Glycolic Acid vs Salicylic Acid: Which One Do You Actually Need?
The headline AHA against the headline BHA. Glycolic for glow and even tone, salicylic for blackheads and oil — plus which to pick for acne, for KP, and for sensitive skin.
If AHA versus BHA is the big-picture question, glycolic acid versus salicylic acid is the version you actually shop for. These are the two headline acids on the shelf: the most popular AHA and the only real BHA. They’re both excellent, but they’re built for different jobs, and picking the wrong one is how people end up with an acid that irritates without fixing the thing that bugged them. Glycolic is a glow-and-tone acid. Salicylic is a pore-and-oil acid. Almost everything else follows from that.
Glycolic acid: glow and even tone
Glycolic acid is an alpha hydroxy acid, and it’s the smallest AHA molecule, which is exactly why it’s so effective. Small molecules penetrate quickly, so glycolic works fast at loosening the dull, dead cells on the surface and encouraging them to shed evenly. The result is what people mean by “glow”: brighter, smoother, more even skin, with fine lines and the marks of sun damage softening over time. Because it’s water-soluble it does its work across the surface rather than inside pores, which makes it the right tool for tone and texture problems — dullness, roughness, uneven color — on normal, dry, or sun-damaged skin. Its speed is also its downside: glycolic is the most likely common AHA to sting, and the FDA specifically flags that AHAs increase sun sensitivity, so daily sunscreen is mandatory alongside it.
Salicylic acid: blackheads and oil
Salicylic acid is the beta hydroxy acid, and its superpower is that it’s oil-soluble. That lets it dissolve into the oil inside a pore and exfoliate from within, clearing the plugs of dead skin and sebum that turn into blackheads and whiteheads. It also has a soothing, anti-inflammatory quality that suits angry, breakout-prone skin. So where glycolic is a surface act, salicylic goes down into the pore — which is why it’s the acid of choice for oily, congested, and acne-prone skin. It’s commonly used at up to 2% in leave-on products. If your complaints are shine, clogged pores, and breakouts rather than dullness and tone, salicylic is almost always the better starting point.
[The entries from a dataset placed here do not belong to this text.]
-- ==== Sys2Proof/Machine/TableRequests.lean ====
section
/-! DEFINITION. The meanings of the table requests and of the save (R61, R131, R151, R158, R163, R192). -/

namespace Sys2Proof.Machine

/-! ### LOAD-TABLE -/

/-- Replace a model entry. -/
def putModel (i : Fin 16) (m : ModelEntry) (s : State) : State :=
  { s with tables := { s.tables with models := s.tables.models.set i.val m i.isLt } }

/-- The write of a model entry (R61). -/
def writeModel (q : QueuedRequest) (i : Fin 16) (m : ModelEntry) (s : State) : State :=
  if s.tables.models[i.val].refCount ≠ 0 then refuse q .inUse s
  else
    match if m.valid then modelCheck s.store.settings.settleReserve m else .none with
    | .none => answerOk q (.model m) (putModel i m s)
    | reason => refuseTable q reason s

/-- LOAD_TABLE_MODEL (R61, R163). -/
def execLoadTableModel (s : State) : Host.Outcome State Fault Refusal :=
  .next
    (serveLoad .model
      (fun q => withOperands (readLoadModel ·.tail) q fun v => unlessSaving q (withIndex 16 v.1 q fun i => writeModel q i v.2))
      s)

/-- The write of a classification entry (R131). -/
def writeClassify (q : QueuedRequest) (i : Fin 64) (e : ClassifyEntry) (s : State) : State :=
  match if e.valid then classifyCheck e else .none with
  | .none =>
    answerOk q (.classify e)
      { s with tables := { s.tables with classify := s.tables.classify.set i.val e i.isLt } }
  | reason => refuseTable q reason s

/-- LOAD_TABLE_CLASSIFY (R131, R163). -/
def execLoadTableClassify (s : State) : Host.Outcome State Fault Refusal :=
  .next
    (serveLoad .classify
      (fun q =>
        withOperands (readLoadClassify ·.tail) q fun v => unlessSaving q (withIndex 64 v.1 q fun i => writeClassify q i v.2))
      s)

/-- The write of a defect class entry (R131). -/
def writeDefect (q : QueuedRequest) (i : Fin 16) (e : DefectEntry) (s : State) : State :=
  if e.inRange then
    answerOk q (.defect e) { s with tables := { s.tables with defects := s.tables.defects.set i.val e i.isLt } }
  else refuseTable q .fieldRange s

/-- LOAD_TABLE_DEFECT (R131, R163). -/
def execLoadTableDefect (s : State) : Host.Outcome State Fault Refusal :=
  .next
    (serveLoad .defect
      (fun q => withOperands (readLoadDefect ·.tail) q fun v => unlessSaving q (withIndex 16 v.1 q fun i => writeDefect q i v.2))
      s)

/-- The checks of a bin write, after its place (R151): the bin to store, or the reason. -/
def binCheck (old : Bin) (p : Fin 8) (f : BinFields) : Except RefusalReason Bin :=
  match f.toBin old.fill old.generation with
  | none => .error .fieldRange
  | some b =>
    if p = 7 ∧ b.kind ≠ .reject then .error .rejectPosition
    else if b.capacity < old.fill then .error .capacityBelowFill
    else .ok b

/-- The write of a bin (R151). The reply is built in the write's change, the retry pass follows (log entry 36). -/
def writeBin (q : QueuedRequest) (set : Fin 4) (p : Fin 8) (f : BinFields) (s : State) : State :=
  match binCheck (s.bin set p) p f with
  | .error reason => refuseTable q reason s
  | .ok b => retryPass (answerOk q (.bin b) (setBin set p b s))

/-- LOAD_TABLE_BIN (R151, R163). -/
def execLoadTableBin (s : State) : Host.Outcome State Fault Refusal :=
  .next
    (serveLoad .bin
      (fun q =>
        withOperands (readLoadBin ·.tail) q fun v =>
          unlessSaving q (withIndex 4 v.1 q fun set => withIndex 8 v.2.1 q fun p => writeBin q set p v.2.2))
      s)

/-- The write of an indicator map entry (R163, R20). -/
def writeIndicator (q : QueuedRequest) (i : Fin 16) (f : IndicatorFields) (s : State) : State :=
  match f.toEntry with
  | none => refuseTable q .fieldRange s
  | some e =>
    answerOk q (.indicator e)
      (forSlots relamp { s with tables := { s.tables with indicators := s.tables.indicators.set i.val e i.isLt } })

/-- LOAD_TABLE_INDICATOR (R163). -/
def execLoadTableIndicator (s : State) : Host.Outcome State Fault Refusal :=
  .next
    (serveLoad .indicator
      (fun q =>
        withOperands (readLoadIndicator ·.tail) q fun v =>
          unlessSaving q (withIndex 16 v.1 q fun i => writeIndicator q i v.2))
      s)

/-! ### READ-TABLE -/

/-- The effect of READ-TABLE (R163). -/
def readEntry (q : QueuedRequest) (v : TableName × Nat × Nat) : State → State :=
  match v.1 with
  | .model => withIndex 16 v.2.1 q fun i s => answerOk q (.model s.tables.models[i.val]) s
  | .classify => withIndex 64 v.2.1 q fun i s => answerOk q (.classify s.tables.classify[i.val]) s
  | .defect => withIndex 16 v.2.1 q fun i s => answerOk q (.defect s.tables.defects[i.val]) s
  | .bin => withIndex 4 v.2.1 q fun set => withIndex 8 v.2.2 q fun p s => answerOk q (.bin (s.bin set p)) s
  | .indicator => withIndex 16 v.2.1 q fun i s => answerOk q (.indicator s.tables.indicators[i.val]) s

/-- READ_TABLE (R163). -/
def execReadTable (s : State) : Host.Outcome State Fault Refusal :=
  .next (serveKind 0x07 (fun q => withOperands readTableOperand q (readEntry q)) s)

/-! ### The save -/

/-- SAVE_CONFIG (R158). -/
def execSaveConfig (s : State) : Host.Outcome State Fault Refusal :=
  .next
    (serveKind 0x08
      (fun q => withOperands readNothing q fun _ => unlessSaving q fun s => answerOk q .empty (beginSave s)) s)

/-- SAVE_ERASE_DONE (R192): on to the write stage. -/
def execSaveEraseDone (s : State) : Host.Outcome State Fault Refusal := .next (saveStage .erase .write s)

/-- SAVE_WRITE_DONE (R192): on to the verify stage. -/
def execSaveWriteDone (s : State) : Host.Outcome State Fault Refusal := .next (saveStage .write .verify s)

/-- SAVE_VERIFY_DONE (R192): the end of a save in its verify stage. -/
def execSaveVerifyDone (passes : Bool) (s : State) : Host.Outcome State Fault Refusal :=
  match s.store.save with
  | some v =>
    .next
      (if v.stage = .verify then arbitrate (if passes then saveGood v s else saveBad s) else s)
  | none => .next s

/-- FLASH_ERROR (R192): an erase or write error ends a save in flight. -/
def execFlashError (s : State) : Host.Outcome State Fault Refusal :=
  .next (if s.store.save.isSome then arbitrate (saveBad s) else s)

/-- SAVE_TIMEOUT (R192): 10 s from the start of a save that has not ended. -/
def execSaveTimeout (s : State) : Host.Outcome State Fault Refusal :=
  match s.store.save with
  | some v => .next (arbitrate (saveBad (reach v.limit s)))
  | none => .next s

end Sys2Proof.Machine
end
Glycolic vs salicylic at a glance
| Glycolic acid | Salicylic acid | |
|---|---|---|
| Type | AHA (water-soluble) | BHA (oil-soluble) |
| Where it works | Skin surface | Inside oily pores |
| Best for | Glow, dullness, uneven tone, texture, fine lines | Blackheads, whiteheads, oil, congestion, acne |
| Best skin type | Normal, dry, sun-damaged | Oily, combination, acne-prone |
| For KP (bumpy arms) | Often the first pick (surface smoothing) | Can help, secondary choice |
| Sting factor | Higher — strongest common AHA | Moderate; anti-inflammatory character helps |
Match the acid to the problem
The cleanest way to choose is by symptom, not by hype:
- For acne, blackheads, and oily congestion: salicylic acid. It gets into the pore where the problem starts.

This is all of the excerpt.